L’albero nel cortile, un romanzo che racconta una saga contadina nella bassa friulana

Il libro scritto da Gabriella Grassi narra le vicende dei Clementin tra Ottocento e Novecento

Tra memorie di famiglia, le due guerre e le epidemie

Fabiana Dallavalle
L’albero nel cortile di Gabriella Grassi. Edizioni Biblioteca dell’immagine
L’albero nel cortile di Gabriella Grassi. Edizioni Biblioteca dell’immagine

Una saga contadina, tra Ottocento e Novecento, che si svolge in quell’angolo di Bassa Friulana dove vive da secoli la famiglia Clementin. è quella che racconta Gabriella Grassi in L’albero nel cortile (Edizioni Biblioteca dell’Immagine). Una terra agra e complessa, teatro delle vicende dei quattro fratelli che incontriamo a Murusis una mattina di settembre del 1845.

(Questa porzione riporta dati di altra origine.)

-- ==== Sys2Proof/Config.lean ====
section
/-! DEFINITION. The implementation parameters of 00_scope R11 as plain data, the values this hardware gives them,
and the model's free values: constants with no body, of which no proof can know anything. -/

namespace Sys2Proof

/-- The three speed modes (41_bus R250, R261). -/
inductive Speed where
  | standard
  | high
  | overload
  deriving DecidableEq, Repr, Inhabited

/-- A timing profile: the ten slot delays in nanoseconds, so that a delay the spec gives as a fraction of a
microsecond is a whole number, in the source's order (41_bus R250, 93 G11). -/
structure Profile where
  w1Low : Nat
  w1Rec : Nat
  w0Low : Nat
  w0Rec : Nat
  rSample : Nat
  rRec : Nat
  rstLow : Nat
  rstSample : Nat
  presWin : Nat
  rstRec : Nat
  deriving DecidableEq, Repr, Inhabited

/-- What happens on a line port (20_memory R121): the block pulls the line low, releases it, lets nanoseconds pass,
or samples the level (`true` is high). -/
inductive LineEvent where
  | low (pin : Byte)
  | release (pin : Byte)
  | delay (nanos : Nat)
  | sample (pin : Byte) (level : Bool)
  deriving DecidableEq, Repr

/-- CRC_TABLE_ENTRIES (00_scope R11). -/
def crcTableEntries : Nat := 256

/-- CRC_WIDTHS (00_scope R11). -/
def crcWidths : List Nat := [8, 16, 32]

/-- DBUF_SIZE (00_scope R11). -/
def dbufSize : Nat := 256

/-- The implementation parameters (00_scope R11). The bounded ones are stored as their value less one, in a type that
holds exactly the legal range of R12. Three have one legal value, which other rules write out (20_memory R104, 40_crc
R203, R206), and their type holds just that. FOSC_DEFAULT comes with its lower bound. So an illegal configuration cannot be
written (log entry 3). Two limits are the model's DESIGN CHOICE: CT_DIV is at least 1 (log entry 14), and FOSC_DEFAULT,
to which the spec gives no upper bound and no width, is a 32-bit word like the register FOSC (log entry 16). -/
structure Params where
  crcCapacityPred : Fin 8
  crcWidthSet : { ws : List Nat // ws = Sys2Proof.crcWidths }
  crcTableLength : { n : Nat // n = Sys2Proof.crcTableEntries }
  dbufLength : { n : Nat // n = Sys2Proof.dbufSize }
  maxDevicesPred : Fin 64
  pinCountPred : Fin 256
  searchRepeatPred : Nat
  readRepeatPred : Nat
  blockBase : Nat
  ctDivPred : Nat
  foscDefault : Word
  foscLegal : 1000 * (ctDivPred + 1) ≤ foscDefault.toNat
  convTimeoutMs : Nat
  eeTimeoutMs : Nat
  fakeWindowMs : Nat
  searchTimeoutMs : Nat
  standardTp : Profile
  highTp : Profile
  overloadTp : Profile
  familyCode : Byte
  owcSearchRom : Byte
  owcAlarmSearch : Byte
  owcMatchRom : Byte
  owcSkipRom : Byte
  owcConvertT : Byte
  owcWriteSpad : Byte
  owcReadSpad : Byte
  owcCopySpad : Byte
  owcRecallEe : Byte
  alarmMin : Int
  alarmMax : Int
  deriving DecidableEq, Repr

/-- CRC_CAPACITY, 1..8. -/
def Params.crcCapacity (p : Params) : Nat := p.crcCapacityPred.val + 1

/-- MAX_DEVICES, 1..64. -/
def Params.maxDevices (p : Params) : Nat := p.maxDevicesPred.val + 1

/-- PIN_COUNT, 1..256. -/
def Params.pinCount (p : Params) : Nat := p.pinCountPred.val + 1

/-- SEARCH_REPEAT, at least 1. -/
def Params.searchRepeat (p : Params) : Nat := p.searchRepeatPred + 1

/-- READ_REPEAT, at least 1. -/
def Params.readRepeat (p : Params) : Nat := p.readRepeatPred + 1

/-- CT_DIV: oscillator cycles per cycle-counter tick. That it is at least 1 is the model's DESIGN CHOICE (log entry 14),
safe: the spec gives it no legal range, and 60_exceptions R472 divides by 1000 times it. -/
def Params.ctDiv (p : Params) : Nat := p.ctDivPred + 1

/-- CRC_WIDTHS. -/
def Params.crcWidths (p : Params) : List Nat := p.crcWidthSet.val

/-- CRC_TABLE_ENTRIES. -/
def Params.crcTableEntries (p : Params) : Nat := p.crcTableLength.val

/-- DBUF_SIZE. -/
def Params.dbufSize (p : Params) : Nat := p.dbufLength.val

@[simp] theorem Params.crcWidths_eq (p : Params) : p.crcWidths = Sys2Proof.crcWidths := p.crcWidthSet.property

@[simp] theorem Params.crcTableEntries_eq (p : Params) : p.crcTableEntries = Sys2Proof.crcTableEntries :=
  p.crcTableLength.property

@[simp] theorem Params.dbufSize_eq (p : Params) : p.dbufSize = Sys2Proof.dbufSize := p.dbufLength.property

/-- FOSC_DEFAULT is at least 1000 times CT_DIV (00_scope R11); that it fits in 32 bits is log entry 16. -/
theorem Params.fosc_bound (p : Params) : 1000 * p.ctDiv ≤ p.foscDefault.toNat := p.foscLegal

/-- The profile of a speed mode: TP(mode, ·) (41_bus R250). -/
def Params.tp (p : Params) : Speed → Profile
  | .standard => p.standardTp
  | .high => p.highTp
  | .overload => p.overloadTp

/-- The bounded numbers of R11 and R12, as an integrator would give them: refused outside the legal ranges (00_scope R11,
R12, 93 U17), and for a CT_DIV of 0, which is the model's DESIGN CHOICE (log entry 14), safe: the spec gives CT_DIV no
legal range. That FOSC_DEFAULT comes as a 32-bit word is the model's DESIGN CHOICE (log entry 16). -/
def Params.ofNumbers? (base : Params) (crcCapacity maxDevices pinCount searchRepeat readRepeat ctDiv : Nat)
    (foscDefault : Word) : Option Params :=
  if h : (1 ≤ crcCapacity ∧ crcCapacity ≤ 8) ∧ (1 ≤ maxDevices ∧ maxDevices ≤ 64) ∧ (1 ≤ pinCount ∧ pinCount ≤ 256) ∧
      1 ≤ searchRepeat ∧ 1 ≤ readRepeat ∧ 1 ≤ ctDiv ∧ 1000 * ctDiv ≤ foscDefault.toNat then
    some { base with
      crcCapacityPred := ⟨crcCapacity - 1, by omega⟩
      maxDevicesPred := ⟨maxDevices - 1, by omega⟩
      pinCountPred := ⟨pinCount - 1, by omega⟩
      searchRepeatPred := searchRepeat - 1
      readRepeatPred := readRepeat - 1
      ctDivPred := ctDiv - 1
      foscDefault := foscDefault
      foscLegal := by omega }
  else none

namespace Config

/-- FREE VALUE: the level the devices leave on a line at a sample point, given the pin and everything that happened on
the lines before, newest first (41_bus R256, 93 U4). -/
opaque sense : Byte → List LineEvent → Bool

/-- FREE VALUE: the cycle counter at the n-th read (60_exceptions R470, 93 U5). -/
opaque clock : Nat → Word

/-- FREE VALUE: the n-th draw for a RAM byte whose value the spec leaves unspecified (10_state R57, 20_memory R112,
93 U1 and U2). -/
opaque freeByte : Nat → Byte

/-- FREE VALUE: PIN_COUNT less one (00_scope R11: OPEN, 1..256). -/
opaque pinCountPred : Fin 256

/-- FREE VALUE: BLOCK_BASE (00_scope R11: OPEN). -/
opaque blockBase : Nat

/-- FREE VALUE: by how much FOSC_DEFAULT is above 1000 times CT_DIV (00_scope R11: OPEN, at least that). Its own upper
bound, which keeps FOSC_DEFAULT below 2^32, is the model's DESIGN CHOICE (log entry 16). -/
opaque foscExcess : Fin 4294965296

/-- FOSC_DEFAULT: any word that is at least 1000 times CT_DIV, which is 2 (00_scope R11). That it is a 32-bit word is the
model's DESIGN CHOICE (log entry 16), unsafe for a block whose default is 2^32 or more. -/
def foscDefault : Word := BitVec.ofNat 32 (2000 + foscExcess.val)

/-- No legal FOSC_DEFAULT wraps. -/
theorem foscDefault_legal : 1000 * (1 + 1) ≤ foscDefault.toNat := by
  have := foscExcess.isLt
  simp only [foscDefault, BitVec.toNat_ofNat]
  omega

/-- FREE VALUE: CONV_TIMEOUT_MS (00_scope R11: OPEN). -/
opaque convTimeoutMs : Nat

/-- FREE VALUE: EE_TIMEOUT_MS (00_scope R11: OPEN). -/
opaque eeTimeoutMs : Nat

/-- FREE VALUE: FAKE_WINDOW_MS (00_scope R11: OPEN). -/
opaque fakeWindowMs : Nat

/-- FREE VALUE: SEARCH_TIMEOUT_MS (00_scope R11: OPEN). -/
opaque searchTimeoutMs : Nat

/-- FREE VALUE: the thirty slot delays TP(mode, name) (00_scope R11: OPEN). -/
opaque profile : Speed → Profile

/-- The parameters of this hardware (00_scope R11): the value the table gives, and a free value where it says OPEN. -/
def params : Params where
  crcCapacityPred := 3
  crcWidthSet := ⟨[8, 16, 32], rfl⟩
  crcTableLength := ⟨256, rfl⟩
  dbufLength := ⟨256, rfl⟩
  maxDevicesPred := 15
  pinCountPred := pinCountPred
  searchRepeatPred := 2
  readRepeatPred := 2
  blockBase := blockBase
  ctDivPred := 1
  foscDefault := foscDefault
  foscLegal := foscDefault_legal
  convTimeoutMs := convTimeoutMs
  eeTimeoutMs := eeTimeoutMs
  fakeWindowMs := fakeWindowMs
  searchTimeoutMs := searchTimeoutMs
  standardTp := profile .standard
  highTp := profile .high
  overloadTp := profile .overload
  familyCode := 0x28
  owcSearchRom := 0xF0
  owcAlarmSearch := 0xEC
  owcMatchRom := 0x55
  owcSkipRom := 0xCC
  owcConvertT := 0x44
  owcWriteSpad := 0x4E
  owcReadSpad := 0xBE
  owcCopySpad := 0x48
  owcRecallEe := 0xB8
  alarmMin := -55
  alarmMax := 125

end Config

end Sys2Proof
end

Miu, Pepi, Checo, e lo sfortunato Antòn, sono coloni dei conti Cassis; allo scadere del contratto si dividono andando a lavorare per possidenti diversi, senza però perdere il forte legame che li unisce. Le vicende dei Clementin corrono attraverso un secolo, mentre i loro gesti operosi si ripetono nei campi e nelle case, nei cortili e nelle stalle. Su di loro si abbattono le piaghe delle epidemie, come il colera del 1855, e delle guerre, come quella che nel 1914 porta i nipoti di Checo sui vari fronti, dall’Europa Orientale a Caporetto

«L’albero nel cortile – racconta l’autrice – è un romanzo basato sulle memorie di famiglia, supportate da ricerche storiche e d’archivio da me svolte per descrivere la storia del mio ramo familiare materno, i Clementin. Le vicende narrate hanno inizio con un aneddoto che si riferisce a metà ottocento, e si dipanano attraverso un secolo. I ricordi familiari e la certezza genealogica e storica offerta dagli archivi mi hanno permesso di far rivivere i personaggi chiaramente, mentre si muovono in un luogo preciso della Bassa Friulana: Terzo di Aquileia e le sue frazioni, a cominciare da Murussis, antico borgo sede di avamposto veneto in terra arciducale».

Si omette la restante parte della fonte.